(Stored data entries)
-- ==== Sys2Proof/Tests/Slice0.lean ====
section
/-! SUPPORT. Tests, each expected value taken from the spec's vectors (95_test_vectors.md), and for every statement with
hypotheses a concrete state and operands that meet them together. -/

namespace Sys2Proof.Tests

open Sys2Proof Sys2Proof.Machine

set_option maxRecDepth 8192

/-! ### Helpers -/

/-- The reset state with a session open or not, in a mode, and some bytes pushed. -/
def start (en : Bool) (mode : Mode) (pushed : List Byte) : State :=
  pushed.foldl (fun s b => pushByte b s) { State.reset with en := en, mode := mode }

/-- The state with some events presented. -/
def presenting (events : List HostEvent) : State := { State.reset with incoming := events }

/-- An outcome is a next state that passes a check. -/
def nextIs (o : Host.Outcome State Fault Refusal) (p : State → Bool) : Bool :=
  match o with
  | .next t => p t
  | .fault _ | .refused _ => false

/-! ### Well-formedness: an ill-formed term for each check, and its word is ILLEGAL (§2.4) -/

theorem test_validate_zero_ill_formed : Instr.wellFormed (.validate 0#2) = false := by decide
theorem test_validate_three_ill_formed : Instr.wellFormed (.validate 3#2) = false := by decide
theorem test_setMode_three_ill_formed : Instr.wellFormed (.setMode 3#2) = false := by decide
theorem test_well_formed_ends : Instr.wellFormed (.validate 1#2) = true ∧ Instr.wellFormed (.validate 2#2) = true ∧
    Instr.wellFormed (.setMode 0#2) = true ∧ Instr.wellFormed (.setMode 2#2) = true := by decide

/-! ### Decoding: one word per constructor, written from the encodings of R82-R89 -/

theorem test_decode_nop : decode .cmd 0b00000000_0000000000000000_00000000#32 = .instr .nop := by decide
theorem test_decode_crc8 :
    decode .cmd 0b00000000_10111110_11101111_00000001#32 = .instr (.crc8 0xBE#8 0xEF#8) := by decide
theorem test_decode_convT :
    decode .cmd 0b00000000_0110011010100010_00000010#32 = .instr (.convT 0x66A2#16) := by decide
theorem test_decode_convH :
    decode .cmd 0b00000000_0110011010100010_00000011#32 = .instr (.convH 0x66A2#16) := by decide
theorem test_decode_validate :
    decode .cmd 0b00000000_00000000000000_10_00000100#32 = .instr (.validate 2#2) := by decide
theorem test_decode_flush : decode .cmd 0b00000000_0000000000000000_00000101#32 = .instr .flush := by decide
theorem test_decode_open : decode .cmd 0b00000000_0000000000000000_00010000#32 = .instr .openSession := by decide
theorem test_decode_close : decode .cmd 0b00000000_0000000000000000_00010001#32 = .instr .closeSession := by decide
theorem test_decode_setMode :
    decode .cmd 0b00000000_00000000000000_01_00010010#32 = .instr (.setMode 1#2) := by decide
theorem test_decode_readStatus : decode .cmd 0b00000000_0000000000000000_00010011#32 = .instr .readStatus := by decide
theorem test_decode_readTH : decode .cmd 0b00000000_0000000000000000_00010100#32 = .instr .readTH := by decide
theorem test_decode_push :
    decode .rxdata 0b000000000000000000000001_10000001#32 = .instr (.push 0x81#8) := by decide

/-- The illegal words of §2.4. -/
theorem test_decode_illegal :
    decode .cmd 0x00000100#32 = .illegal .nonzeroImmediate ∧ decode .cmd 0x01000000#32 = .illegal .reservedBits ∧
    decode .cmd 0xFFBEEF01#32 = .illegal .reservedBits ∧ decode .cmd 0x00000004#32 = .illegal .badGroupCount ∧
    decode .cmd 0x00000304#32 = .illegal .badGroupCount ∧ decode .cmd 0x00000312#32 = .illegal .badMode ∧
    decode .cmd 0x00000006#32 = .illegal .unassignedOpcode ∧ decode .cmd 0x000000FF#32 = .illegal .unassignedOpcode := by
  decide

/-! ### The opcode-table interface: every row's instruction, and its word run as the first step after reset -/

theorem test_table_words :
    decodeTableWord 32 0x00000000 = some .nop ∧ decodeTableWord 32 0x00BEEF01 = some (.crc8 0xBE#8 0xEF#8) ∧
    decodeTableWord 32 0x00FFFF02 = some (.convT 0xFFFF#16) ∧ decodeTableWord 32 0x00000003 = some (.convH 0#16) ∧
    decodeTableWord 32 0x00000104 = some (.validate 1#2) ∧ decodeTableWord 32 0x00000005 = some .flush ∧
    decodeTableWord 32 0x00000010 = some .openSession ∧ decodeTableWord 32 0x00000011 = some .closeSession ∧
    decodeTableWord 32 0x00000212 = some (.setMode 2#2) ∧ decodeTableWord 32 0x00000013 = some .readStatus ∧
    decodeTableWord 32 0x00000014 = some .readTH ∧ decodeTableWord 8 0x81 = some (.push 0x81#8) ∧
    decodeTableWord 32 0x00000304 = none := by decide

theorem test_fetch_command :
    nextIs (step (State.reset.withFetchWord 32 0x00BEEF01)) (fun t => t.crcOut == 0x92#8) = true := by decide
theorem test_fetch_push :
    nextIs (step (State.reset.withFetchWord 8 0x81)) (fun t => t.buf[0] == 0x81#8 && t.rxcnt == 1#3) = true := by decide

* * *

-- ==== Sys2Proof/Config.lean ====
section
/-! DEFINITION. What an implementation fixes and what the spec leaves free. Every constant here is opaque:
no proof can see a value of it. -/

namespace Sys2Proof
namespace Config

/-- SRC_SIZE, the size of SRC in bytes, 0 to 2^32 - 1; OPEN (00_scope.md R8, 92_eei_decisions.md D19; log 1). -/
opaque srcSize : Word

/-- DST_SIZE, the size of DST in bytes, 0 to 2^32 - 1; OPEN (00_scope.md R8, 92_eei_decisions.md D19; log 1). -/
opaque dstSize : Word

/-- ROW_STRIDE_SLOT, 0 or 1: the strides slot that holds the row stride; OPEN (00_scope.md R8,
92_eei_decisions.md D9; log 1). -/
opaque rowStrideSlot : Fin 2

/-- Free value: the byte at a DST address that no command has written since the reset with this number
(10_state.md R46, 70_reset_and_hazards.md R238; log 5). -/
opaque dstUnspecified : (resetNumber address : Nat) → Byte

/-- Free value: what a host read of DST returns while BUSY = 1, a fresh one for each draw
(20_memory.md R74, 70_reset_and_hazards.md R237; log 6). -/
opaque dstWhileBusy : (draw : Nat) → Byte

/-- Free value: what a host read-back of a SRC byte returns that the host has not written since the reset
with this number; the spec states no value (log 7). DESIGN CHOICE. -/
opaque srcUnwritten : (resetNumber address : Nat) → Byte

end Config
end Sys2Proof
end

WHAT THE TASK ASKS: Keeping every character as it is, restate the lines above that run from the line with "-- ==== Sys2Proof/Tests/Slice0.lean" through the line with "def start (en", both included, and nothing else.

RESPONSE TO THIS TASK:
-- ==== Sys2Proof/Tests/Slice0.lean ====
section
/-! SUPPORT. Tests, each expected value taken from the spec's vectors (95_test_vectors.md), and for every statement with
hypotheses a concrete state and operands that meet them together. -/

namespace Sys2Proof.Tests

open Sys2Proof Sys2Proof.Machine

set_option maxRecDepth 8192

/-! ### Helpers -/

/-- The reset state with a session open or not, in a mode, and some bytes pushed. -/
def start (en : Bool) (mode : Mode) (pushed : List Byte) : State :=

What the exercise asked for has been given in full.